Try it - Below are the records. State how many of their lines contain "length", with nothing else.

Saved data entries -
◆ ◆ ◆
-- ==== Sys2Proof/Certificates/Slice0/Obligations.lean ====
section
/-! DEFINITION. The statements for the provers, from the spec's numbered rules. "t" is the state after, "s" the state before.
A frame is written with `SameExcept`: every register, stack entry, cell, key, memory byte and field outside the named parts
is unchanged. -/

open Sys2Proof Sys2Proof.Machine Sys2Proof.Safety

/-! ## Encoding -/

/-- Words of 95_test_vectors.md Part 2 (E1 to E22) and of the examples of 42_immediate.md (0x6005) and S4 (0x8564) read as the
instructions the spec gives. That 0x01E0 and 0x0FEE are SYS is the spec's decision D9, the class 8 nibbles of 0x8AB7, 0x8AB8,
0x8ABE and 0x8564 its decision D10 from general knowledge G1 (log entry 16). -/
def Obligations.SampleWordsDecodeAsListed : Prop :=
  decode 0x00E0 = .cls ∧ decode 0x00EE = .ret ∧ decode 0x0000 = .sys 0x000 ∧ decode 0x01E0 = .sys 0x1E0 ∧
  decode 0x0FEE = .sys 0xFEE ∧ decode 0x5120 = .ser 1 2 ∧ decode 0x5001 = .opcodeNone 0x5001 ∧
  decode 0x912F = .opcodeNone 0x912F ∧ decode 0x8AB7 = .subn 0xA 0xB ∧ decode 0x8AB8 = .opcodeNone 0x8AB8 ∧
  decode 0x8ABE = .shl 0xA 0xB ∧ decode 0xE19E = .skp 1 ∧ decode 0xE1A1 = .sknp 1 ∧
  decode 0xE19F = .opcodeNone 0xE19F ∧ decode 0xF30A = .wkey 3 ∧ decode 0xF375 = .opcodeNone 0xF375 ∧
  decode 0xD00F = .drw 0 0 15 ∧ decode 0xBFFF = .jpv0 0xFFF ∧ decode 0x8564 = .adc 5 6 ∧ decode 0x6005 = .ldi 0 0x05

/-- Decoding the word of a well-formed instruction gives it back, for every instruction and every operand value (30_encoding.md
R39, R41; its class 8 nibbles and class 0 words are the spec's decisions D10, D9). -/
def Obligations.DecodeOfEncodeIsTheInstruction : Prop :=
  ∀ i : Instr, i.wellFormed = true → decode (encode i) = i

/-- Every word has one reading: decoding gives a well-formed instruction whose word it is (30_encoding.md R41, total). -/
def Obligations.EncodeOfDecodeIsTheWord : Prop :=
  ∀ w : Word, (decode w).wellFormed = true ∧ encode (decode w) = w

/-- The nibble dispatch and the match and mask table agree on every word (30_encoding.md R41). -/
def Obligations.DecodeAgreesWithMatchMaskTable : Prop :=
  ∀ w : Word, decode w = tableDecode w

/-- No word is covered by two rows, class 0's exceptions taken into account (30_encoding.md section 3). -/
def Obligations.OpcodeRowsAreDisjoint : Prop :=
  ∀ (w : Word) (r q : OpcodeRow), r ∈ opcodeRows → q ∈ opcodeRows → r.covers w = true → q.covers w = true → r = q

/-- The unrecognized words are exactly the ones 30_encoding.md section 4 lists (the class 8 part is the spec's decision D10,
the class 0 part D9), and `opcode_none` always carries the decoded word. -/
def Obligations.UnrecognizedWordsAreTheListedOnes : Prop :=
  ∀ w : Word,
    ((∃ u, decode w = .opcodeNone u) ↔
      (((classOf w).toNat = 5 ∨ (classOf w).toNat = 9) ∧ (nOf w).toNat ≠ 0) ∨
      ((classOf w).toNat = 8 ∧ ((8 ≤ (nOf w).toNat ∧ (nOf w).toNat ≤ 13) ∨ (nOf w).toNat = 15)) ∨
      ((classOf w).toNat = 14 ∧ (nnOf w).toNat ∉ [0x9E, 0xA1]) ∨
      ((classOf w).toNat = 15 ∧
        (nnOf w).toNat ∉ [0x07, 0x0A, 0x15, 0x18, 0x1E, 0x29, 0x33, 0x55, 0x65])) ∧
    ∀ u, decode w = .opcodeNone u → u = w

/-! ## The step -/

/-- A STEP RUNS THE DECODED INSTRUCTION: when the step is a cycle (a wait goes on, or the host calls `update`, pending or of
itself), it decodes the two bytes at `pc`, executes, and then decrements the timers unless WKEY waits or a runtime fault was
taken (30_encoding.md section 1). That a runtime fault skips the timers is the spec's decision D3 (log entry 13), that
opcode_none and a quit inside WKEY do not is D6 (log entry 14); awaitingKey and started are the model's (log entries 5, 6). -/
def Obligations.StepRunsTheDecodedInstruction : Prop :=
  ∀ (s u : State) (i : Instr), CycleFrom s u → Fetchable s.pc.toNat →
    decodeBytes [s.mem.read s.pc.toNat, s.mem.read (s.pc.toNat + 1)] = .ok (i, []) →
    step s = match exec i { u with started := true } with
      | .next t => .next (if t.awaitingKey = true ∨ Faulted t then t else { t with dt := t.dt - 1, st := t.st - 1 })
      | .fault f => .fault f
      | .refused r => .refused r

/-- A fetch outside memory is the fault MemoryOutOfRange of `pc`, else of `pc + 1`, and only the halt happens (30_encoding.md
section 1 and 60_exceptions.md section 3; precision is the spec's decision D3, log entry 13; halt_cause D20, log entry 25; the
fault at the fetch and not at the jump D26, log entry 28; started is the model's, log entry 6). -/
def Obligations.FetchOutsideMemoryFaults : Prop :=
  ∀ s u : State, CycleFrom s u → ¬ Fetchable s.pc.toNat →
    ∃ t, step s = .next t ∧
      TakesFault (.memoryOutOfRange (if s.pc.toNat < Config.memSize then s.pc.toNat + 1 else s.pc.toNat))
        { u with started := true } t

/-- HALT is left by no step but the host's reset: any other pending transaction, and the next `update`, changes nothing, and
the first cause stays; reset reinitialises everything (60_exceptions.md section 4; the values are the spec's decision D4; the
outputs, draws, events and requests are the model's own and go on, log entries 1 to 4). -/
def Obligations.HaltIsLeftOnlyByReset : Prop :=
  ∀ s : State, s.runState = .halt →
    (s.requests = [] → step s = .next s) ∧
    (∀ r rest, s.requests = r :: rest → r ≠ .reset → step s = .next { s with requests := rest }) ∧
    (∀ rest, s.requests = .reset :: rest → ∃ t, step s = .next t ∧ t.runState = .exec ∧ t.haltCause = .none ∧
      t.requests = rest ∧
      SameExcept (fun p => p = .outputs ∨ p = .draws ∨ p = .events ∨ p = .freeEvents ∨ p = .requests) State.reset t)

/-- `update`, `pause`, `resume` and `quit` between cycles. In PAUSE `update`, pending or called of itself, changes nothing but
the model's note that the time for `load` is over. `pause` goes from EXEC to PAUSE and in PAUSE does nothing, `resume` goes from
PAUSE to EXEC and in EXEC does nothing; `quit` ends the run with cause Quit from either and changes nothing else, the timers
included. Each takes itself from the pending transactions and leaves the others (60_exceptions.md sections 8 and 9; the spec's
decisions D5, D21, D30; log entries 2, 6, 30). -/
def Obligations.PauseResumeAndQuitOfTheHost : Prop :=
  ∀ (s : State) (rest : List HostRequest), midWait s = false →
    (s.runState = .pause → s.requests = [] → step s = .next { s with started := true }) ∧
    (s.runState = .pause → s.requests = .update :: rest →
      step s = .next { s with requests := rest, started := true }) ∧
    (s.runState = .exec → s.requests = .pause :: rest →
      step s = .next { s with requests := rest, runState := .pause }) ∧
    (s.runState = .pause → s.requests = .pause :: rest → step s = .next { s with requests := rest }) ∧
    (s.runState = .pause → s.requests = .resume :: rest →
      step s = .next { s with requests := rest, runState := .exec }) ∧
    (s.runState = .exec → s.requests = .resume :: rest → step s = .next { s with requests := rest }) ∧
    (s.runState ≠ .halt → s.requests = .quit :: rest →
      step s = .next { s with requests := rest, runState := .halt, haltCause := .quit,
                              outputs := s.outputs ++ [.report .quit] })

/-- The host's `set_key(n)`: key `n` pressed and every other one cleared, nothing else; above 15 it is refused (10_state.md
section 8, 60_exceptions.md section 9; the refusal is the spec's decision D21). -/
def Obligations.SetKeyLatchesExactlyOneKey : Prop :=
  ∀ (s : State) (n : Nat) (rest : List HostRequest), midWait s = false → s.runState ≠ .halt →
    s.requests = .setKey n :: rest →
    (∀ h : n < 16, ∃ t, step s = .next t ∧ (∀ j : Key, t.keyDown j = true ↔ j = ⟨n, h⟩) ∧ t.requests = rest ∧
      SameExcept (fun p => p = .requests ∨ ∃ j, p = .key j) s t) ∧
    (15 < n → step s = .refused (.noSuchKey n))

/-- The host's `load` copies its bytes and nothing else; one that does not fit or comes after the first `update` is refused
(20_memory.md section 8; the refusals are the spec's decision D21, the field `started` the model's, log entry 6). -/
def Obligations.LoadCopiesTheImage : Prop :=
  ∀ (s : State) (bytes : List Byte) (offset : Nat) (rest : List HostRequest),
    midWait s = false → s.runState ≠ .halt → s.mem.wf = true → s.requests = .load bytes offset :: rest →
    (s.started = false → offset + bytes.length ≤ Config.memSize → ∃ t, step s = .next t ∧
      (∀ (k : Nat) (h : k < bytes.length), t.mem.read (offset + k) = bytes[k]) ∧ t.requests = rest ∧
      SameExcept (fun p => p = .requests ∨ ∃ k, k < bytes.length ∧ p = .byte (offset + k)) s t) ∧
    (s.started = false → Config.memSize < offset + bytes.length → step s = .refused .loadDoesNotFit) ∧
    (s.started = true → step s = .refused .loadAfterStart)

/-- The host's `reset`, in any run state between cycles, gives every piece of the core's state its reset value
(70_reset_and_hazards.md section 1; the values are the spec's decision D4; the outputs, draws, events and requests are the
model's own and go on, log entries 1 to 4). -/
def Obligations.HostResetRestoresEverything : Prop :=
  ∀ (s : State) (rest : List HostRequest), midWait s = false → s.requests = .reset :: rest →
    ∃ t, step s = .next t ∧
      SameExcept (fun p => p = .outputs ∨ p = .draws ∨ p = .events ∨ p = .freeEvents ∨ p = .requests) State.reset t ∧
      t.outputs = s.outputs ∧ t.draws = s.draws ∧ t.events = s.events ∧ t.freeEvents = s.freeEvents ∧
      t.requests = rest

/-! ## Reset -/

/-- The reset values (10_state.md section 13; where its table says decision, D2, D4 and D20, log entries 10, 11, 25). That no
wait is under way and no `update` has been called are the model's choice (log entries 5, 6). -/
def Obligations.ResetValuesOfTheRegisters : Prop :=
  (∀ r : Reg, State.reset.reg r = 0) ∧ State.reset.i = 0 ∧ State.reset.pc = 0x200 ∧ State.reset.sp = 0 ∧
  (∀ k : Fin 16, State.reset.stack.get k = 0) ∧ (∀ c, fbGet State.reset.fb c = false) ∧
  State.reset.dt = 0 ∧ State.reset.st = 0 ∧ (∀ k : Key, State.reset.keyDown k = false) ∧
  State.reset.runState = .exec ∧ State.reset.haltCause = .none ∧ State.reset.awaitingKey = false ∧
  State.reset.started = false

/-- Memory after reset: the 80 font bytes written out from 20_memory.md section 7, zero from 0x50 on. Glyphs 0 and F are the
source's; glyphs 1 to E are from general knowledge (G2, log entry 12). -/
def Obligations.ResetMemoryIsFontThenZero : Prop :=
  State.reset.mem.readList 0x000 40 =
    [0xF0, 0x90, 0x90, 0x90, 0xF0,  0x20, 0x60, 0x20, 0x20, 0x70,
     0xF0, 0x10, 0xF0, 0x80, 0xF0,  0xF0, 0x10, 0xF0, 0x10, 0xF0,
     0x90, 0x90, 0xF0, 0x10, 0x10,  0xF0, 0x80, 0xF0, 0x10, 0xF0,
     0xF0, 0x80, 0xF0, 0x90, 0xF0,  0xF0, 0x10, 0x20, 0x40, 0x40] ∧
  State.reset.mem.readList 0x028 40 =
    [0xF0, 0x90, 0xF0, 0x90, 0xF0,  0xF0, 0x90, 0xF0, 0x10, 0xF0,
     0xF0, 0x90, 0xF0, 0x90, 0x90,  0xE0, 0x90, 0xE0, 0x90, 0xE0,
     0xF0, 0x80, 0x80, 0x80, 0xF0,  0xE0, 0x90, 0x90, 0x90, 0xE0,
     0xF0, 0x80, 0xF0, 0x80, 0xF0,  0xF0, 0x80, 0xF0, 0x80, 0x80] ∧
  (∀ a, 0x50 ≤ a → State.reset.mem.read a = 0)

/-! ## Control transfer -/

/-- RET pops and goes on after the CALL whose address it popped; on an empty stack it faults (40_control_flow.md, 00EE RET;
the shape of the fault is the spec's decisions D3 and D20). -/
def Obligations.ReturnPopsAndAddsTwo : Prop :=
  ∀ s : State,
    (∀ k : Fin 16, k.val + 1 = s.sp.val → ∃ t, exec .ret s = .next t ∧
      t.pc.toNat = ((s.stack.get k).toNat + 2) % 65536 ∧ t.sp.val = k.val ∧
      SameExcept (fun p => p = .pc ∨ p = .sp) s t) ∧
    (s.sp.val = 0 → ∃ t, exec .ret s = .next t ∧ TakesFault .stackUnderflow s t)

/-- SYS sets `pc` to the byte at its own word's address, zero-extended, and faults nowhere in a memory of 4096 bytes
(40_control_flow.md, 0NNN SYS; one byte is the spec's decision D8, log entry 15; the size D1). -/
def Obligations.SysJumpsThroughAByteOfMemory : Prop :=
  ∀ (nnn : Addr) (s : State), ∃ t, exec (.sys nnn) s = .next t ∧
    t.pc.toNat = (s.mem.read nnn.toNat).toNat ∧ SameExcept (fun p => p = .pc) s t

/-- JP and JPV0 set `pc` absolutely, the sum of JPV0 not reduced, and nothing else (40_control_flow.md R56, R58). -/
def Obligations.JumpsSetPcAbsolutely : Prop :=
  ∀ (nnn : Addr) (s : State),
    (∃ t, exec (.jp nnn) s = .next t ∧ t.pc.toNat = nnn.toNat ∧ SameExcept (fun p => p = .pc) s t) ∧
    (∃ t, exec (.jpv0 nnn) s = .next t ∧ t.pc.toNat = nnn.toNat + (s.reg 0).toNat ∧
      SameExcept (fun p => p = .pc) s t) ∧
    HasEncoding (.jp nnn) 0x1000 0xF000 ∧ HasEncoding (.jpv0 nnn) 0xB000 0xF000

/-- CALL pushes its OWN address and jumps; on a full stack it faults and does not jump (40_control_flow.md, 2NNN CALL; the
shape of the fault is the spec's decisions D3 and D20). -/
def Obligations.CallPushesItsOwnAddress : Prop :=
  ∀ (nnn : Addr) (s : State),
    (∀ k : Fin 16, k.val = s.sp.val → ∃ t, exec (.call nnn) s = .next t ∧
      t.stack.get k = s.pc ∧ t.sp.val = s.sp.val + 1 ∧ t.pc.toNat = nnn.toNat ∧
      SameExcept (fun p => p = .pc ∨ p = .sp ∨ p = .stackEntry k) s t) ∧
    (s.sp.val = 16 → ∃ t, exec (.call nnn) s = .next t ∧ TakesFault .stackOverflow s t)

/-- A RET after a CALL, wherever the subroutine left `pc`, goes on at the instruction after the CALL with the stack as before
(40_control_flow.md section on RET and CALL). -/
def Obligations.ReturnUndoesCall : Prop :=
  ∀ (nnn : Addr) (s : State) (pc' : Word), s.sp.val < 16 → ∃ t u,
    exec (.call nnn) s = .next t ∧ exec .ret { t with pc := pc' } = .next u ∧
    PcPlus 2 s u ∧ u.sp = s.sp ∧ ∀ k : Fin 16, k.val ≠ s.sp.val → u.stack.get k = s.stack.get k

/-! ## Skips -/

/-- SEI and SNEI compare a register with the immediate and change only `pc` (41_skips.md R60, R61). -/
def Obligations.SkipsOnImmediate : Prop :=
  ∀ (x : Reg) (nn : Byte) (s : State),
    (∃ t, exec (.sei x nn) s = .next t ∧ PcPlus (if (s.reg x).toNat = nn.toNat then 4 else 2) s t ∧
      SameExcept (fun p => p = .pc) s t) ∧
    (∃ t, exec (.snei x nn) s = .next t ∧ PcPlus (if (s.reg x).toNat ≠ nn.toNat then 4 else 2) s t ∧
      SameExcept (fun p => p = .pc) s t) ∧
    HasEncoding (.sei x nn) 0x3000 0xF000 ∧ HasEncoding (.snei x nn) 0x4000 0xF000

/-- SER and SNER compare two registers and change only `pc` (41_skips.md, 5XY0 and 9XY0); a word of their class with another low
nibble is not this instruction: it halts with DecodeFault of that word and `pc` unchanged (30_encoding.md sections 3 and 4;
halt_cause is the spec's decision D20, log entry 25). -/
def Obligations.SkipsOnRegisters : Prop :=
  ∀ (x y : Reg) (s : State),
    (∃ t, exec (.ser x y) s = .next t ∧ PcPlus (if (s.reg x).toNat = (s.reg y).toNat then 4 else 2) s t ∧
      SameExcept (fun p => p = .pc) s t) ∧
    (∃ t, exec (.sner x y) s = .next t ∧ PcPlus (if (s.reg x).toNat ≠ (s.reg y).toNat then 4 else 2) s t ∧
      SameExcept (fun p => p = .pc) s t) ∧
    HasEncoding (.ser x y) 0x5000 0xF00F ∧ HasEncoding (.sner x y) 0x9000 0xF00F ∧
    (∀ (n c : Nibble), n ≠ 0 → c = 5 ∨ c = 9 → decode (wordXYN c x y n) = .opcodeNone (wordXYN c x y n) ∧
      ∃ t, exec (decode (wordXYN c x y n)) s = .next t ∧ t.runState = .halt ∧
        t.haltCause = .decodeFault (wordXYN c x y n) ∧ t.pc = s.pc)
◆ ◆ ◆
Your solution - 4